Building a system capable of recursive reasoning is one of those engineering challenges that sits right at the intersection of elegant theory and messy reality. We all understand the promise: an agent that can decompose a complex problem into manageable sub-tasks, reason over them, and synthesize a final answer. But when you move from academic papers to production code, the abstract diagrams dissolve into a thousand lines of error handling, state management, and prompt engineering.

What follows is not a theoretical overview of Reinforcement Learning Models (RLM), but a concrete blueprint for a Minimum Viable Recursive Planner (MVRP). This is the architecture I use when I need a system that can “think” through multi-step tasks without getting lost in infinite loops or hallucinating intermediate steps. It is designed for engineers who want to build, not just read.

The Core Philosophy: Recursion as a Stack

At the heart of any recursive system lies the stack. In a traditional programming context, the stack manages memory addresses and local variables. In an agent-based system, the stack manages context and intent. The biggest mistake I see developers make is treating the planner as a linear sequence of prompts. That works for three steps. It collapses at ten.

Our MVRP treats every task—whether the root goal or a single sub-task—as a node in a tree. The state of the system is not just the data we have gathered; it is the current position within that tree.

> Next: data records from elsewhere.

-- ==== Sys2Proof/Machine/Sha.lean ====
section
/-! DEFINITION. SHA-256 and HMAC-SHA-256 on byte lists, which tag the messages (R394), wrap keys (R398) and hash the layout and
firmware images. -/

namespace Sys2Proof.Machine

/-- The round constants of SHA-256. -/
def shaK : List Nat :=
  [0x428a2f98, 0x71374491, 0xb5c0fbcf, 0xe9b5dba5, 0x3956c25b, 0x59f111f1, 0x923f82a4, 0xab1c5ed5] ++
  [0xd807aa98, 0x12835b01, 0x243185be, 0x550c7dc3, 0x72be5d74, 0x80deb1fe, 0x9bdc06a7, 0xc19bf174] ++
  [0xe49b69c1, 0xefbe4786, 0x0fc19dc6, 0x240ca1cc, 0x2de92c6f, 0x4a7484aa, 0x5cb0a9dc, 0x76f988da] ++
  [0x983e5152, 0xa831c66d, 0xb00327c8, 0xbf597fc7, 0xc6e00bf3, 0xd5a79147, 0x06ca6351, 0x14292967] ++
  [0x27b70a85, 0x2e1b2138, 0x4d2c6dfc, 0x53380d13, 0x650a7354, 0x766a0abb, 0x81c2c92e, 0x92722c85] ++
  [0xa2bfe8a1, 0xa81a664b, 0xc24b8b70, 0xc76c51a3, 0xd192e819, 0xd6990624, 0xf40e3585, 0x106aa070] ++
  [0x19a4c116, 0x1e376c08, 0x2748774c, 0x34b0bcb5, 0x391c0cb3, 0x4ed8aa4a, 0x5b9cca4f, 0x682e6ff3] ++
  [0x748f82ee, 0x78a5636f, 0x84c87814, 0x8cc70208, 0x90befffa, 0xa4506ceb, 0xbef9a3f7, 0xc67178f2]

/-- The initial hash value of SHA-256. -/
def shaInit : List Nat := [0x6a09e667, 0xbb67ae85, 0x3c6ef372, 0xa54ff53a, 0x510e527f, 0x9b05688c, 0x1f83d9ab, 0x5be0cd19]

/-- A 32-bit sum. -/
def add32 (a b : Nat) : Nat := (a + b) % 2 ^ 32

/-- Rotate a 32-bit word right. -/
def rotr (n x : Nat) : Nat := x / 2 ^ n + x % 2 ^ n * 2 ^ (32 - n)

/-- The exclusive or of three words. -/
def xor3 (a b c : Nat) : Nat := Nat.xor (Nat.xor a b) c

/-- A number as `n` bytes, the most significant first. -/
def beBytes (n v : Nat) : List Nat := (leBytes n v).reverse

/-- A byte list as a number, the most significant first. -/
def beNat (l : List Nat) : Nat := l.foldl (fun a b => a * 256 + b % 256) 0

/-- Cut a list into pieces of `n`, `fuel` of them at most. -/
def chunks {α : Type} (n : Nat) : Nat → List α → List (List α)
  | 0, _ => []
  | _ + 1, [] => []
  | f + 1, x :: r => (x :: r).take n :: chunks n f ((x :: r).drop n)

/-- The message schedule: sixteen words, newest first, grown by `n`. -/
def shaSchedule : Nat → List Nat → List Nat
  | 0, w => w
  | n + 1, w =>
    let s1 := xor3 (rotr 17 (w.getD 1 0)) (rotr 19 (w.getD 1 0)) (w.getD 1 0 / 1024)
    let s0 := xor3 (rotr 7 (w.getD 14 0)) (rotr 18 (w.getD 14 0)) (w.getD 14 0 / 8)
    shaSchedule n (add32 (add32 s1 (w.getD 6 0)) (add32 s0 (w.getD 15 0)) :: w)

/-- One round on the eight working words, with a constant and a schedule word. -/
def shaRound (s : List Nat) (kw : Nat × Nat) : List Nat :=
  match s with
  | [a, b, c, d, e, f, g, h] =>
    let t1 := add32 (add32 h (xor3 (rotr 6 e) (rotr 11 e) (rotr 25 e)))
      (add32 (Nat.xor (Nat.land e f) (Nat.land (2 ^ 32 - 1 - e) g)) (add32 kw.1 kw.2))
    let t2 := add32 (xor3 (rotr 2 a) (rotr 13 a) (rotr 22 a)) (xor3 (Nat.land a b) (Nat.land a c) (Nat.land b c))
    [add32 t1 t2, a, b, c, add32 d t1, e, f, g]
  | l => l

/-- One block of 64 bytes. -/
def shaBlock (h : List Nat) (b : List Nat) : List Nat :=
  let w := (shaSchedule 48 ((chunks 4 16 b).map beNat).reverse).reverse
  let s := (shaK.zip w).foldl shaRound h
  (h.zip s).map (fun (x : Nat × Nat) => add32 x.1 x.2)

/-- The padded message. -/
def shaPad (m : List Nat) : List Nat :=
  m ++ [0x80] ++ List.replicate ((119 - m.length % 64) % 64) 0 ++ beBytes 8 (8 * m.length)

/-- SHA-256 of a byte list: 32 bytes. -/
def sha256 (m : List Nat) : List Nat :=
  let p := shaPad m
  ((chunks 64 (p.length / 64) p).foldl shaBlock shaInit).flatMap (beBytes 4)

/-- HMAC-SHA-256 with a key of at most 64 bytes. -/
def hmacSha (key m : List Nat) : List Nat :=
  let k := key ++ List.replicate (64 - key.length) 0
  sha256 (k.map (Nat.xor 0x5C) ++ sha256 (k.map (Nat.xor 0x36) ++ m))

end Sys2Proof.Machine
end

Consider the example task we will use throughout this blueprint: Multi-step Policy Q&A. The user asks, “Does our current cloud architecture comply with the new GDPR data residency requirements regarding AI model training logs?”

This is not a retrieval problem. It is a reasoning problem. It requires fetching policies, inspecting architecture diagrams, checking jurisdictional boundaries, and synthesizing a boolean answer with citations.

State Representation

The state is the single source of truth passed between recursive calls. If you get this wrong, your agent will forget what it was doing two steps ago. We avoid this by strictly defining the state object.

class PlannerState:
    def __init__(self, root_query, context_window):
        self.root_query = root_query
        self.context = context_window  # Token-limited buffer
        self.execution_stack = []      # LIFO structure for recursion
        self.completed_tasks = []      # Artifacts from finished nodes
        self.knowledge_base = {}       # External facts retrieved
        self.status = "running"        # running, suspended, completed, failed

In our GDPR example, the initial state contains the user’s question. As the planner runs, the execution_stack will fill with sub-goals like “Identify data types in training logs” and “Map data flows to geographic regions.”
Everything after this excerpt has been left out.